Task instructions:
One figure is wanted here: how many lines in the entries hold the word "folded".

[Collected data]
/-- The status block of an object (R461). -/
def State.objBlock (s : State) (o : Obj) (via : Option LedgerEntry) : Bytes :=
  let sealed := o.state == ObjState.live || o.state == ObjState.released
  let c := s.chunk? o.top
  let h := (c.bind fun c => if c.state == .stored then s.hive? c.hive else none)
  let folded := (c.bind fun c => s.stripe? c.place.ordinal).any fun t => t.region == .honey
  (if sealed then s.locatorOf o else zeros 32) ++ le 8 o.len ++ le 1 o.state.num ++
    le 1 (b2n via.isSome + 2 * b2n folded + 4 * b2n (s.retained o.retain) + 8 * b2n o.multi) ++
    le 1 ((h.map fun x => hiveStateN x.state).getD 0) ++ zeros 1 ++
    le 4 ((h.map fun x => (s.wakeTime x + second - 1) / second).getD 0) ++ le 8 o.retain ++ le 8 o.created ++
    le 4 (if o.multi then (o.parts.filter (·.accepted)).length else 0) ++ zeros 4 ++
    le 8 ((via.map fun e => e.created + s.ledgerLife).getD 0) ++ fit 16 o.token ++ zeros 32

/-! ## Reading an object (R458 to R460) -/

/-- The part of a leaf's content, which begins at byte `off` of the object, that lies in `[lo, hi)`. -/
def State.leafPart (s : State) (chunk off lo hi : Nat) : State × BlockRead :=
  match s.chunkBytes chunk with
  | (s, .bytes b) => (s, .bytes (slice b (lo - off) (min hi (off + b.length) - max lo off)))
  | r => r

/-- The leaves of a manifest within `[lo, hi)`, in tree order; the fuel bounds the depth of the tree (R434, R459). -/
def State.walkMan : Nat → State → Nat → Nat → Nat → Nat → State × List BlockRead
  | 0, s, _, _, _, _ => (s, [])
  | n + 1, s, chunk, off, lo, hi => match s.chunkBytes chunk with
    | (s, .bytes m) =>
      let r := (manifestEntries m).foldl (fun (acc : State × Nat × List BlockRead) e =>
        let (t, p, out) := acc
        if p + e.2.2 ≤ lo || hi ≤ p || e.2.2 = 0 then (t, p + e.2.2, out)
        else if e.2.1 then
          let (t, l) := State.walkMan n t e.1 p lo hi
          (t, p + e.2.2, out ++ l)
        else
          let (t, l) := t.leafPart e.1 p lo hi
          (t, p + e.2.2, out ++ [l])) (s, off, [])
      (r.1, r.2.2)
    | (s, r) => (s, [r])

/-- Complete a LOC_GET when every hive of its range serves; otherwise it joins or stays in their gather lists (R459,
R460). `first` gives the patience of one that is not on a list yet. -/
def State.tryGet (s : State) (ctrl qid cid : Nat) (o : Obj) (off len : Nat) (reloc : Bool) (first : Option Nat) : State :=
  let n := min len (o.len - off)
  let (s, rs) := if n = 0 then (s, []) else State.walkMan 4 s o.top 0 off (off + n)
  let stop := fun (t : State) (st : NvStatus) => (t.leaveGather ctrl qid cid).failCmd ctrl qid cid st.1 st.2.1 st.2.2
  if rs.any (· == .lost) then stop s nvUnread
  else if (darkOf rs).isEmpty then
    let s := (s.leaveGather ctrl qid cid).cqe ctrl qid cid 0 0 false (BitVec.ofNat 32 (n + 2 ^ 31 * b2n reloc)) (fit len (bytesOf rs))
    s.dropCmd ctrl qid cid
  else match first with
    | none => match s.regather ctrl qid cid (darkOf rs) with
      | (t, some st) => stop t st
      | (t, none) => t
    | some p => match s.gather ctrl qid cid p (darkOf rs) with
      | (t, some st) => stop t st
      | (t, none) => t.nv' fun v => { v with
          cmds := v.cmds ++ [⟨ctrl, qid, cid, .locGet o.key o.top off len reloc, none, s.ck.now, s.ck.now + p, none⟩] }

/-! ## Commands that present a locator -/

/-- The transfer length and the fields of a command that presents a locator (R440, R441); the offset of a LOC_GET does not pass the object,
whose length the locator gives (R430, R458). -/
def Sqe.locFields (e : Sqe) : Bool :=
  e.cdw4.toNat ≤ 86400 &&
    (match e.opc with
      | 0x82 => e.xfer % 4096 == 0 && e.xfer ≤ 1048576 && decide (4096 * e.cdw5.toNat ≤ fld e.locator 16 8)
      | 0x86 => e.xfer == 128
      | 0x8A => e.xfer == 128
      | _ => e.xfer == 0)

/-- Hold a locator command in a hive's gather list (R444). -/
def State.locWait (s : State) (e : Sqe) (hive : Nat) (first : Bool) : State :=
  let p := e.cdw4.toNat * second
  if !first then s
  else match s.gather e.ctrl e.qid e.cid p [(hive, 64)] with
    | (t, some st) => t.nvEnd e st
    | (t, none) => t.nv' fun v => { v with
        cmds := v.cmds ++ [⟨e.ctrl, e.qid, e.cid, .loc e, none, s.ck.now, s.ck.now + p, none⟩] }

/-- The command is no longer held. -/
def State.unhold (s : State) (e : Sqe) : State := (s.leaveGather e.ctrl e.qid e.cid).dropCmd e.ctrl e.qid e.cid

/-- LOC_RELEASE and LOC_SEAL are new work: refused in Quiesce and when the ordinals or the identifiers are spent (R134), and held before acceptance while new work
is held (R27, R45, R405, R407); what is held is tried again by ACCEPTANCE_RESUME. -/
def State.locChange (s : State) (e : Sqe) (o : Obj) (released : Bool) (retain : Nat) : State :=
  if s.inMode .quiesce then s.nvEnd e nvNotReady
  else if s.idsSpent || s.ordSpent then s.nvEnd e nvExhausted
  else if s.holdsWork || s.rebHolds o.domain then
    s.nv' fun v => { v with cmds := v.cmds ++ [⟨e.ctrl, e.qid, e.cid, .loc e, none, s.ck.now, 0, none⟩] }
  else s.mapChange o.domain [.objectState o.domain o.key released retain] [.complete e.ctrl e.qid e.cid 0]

The answer:
2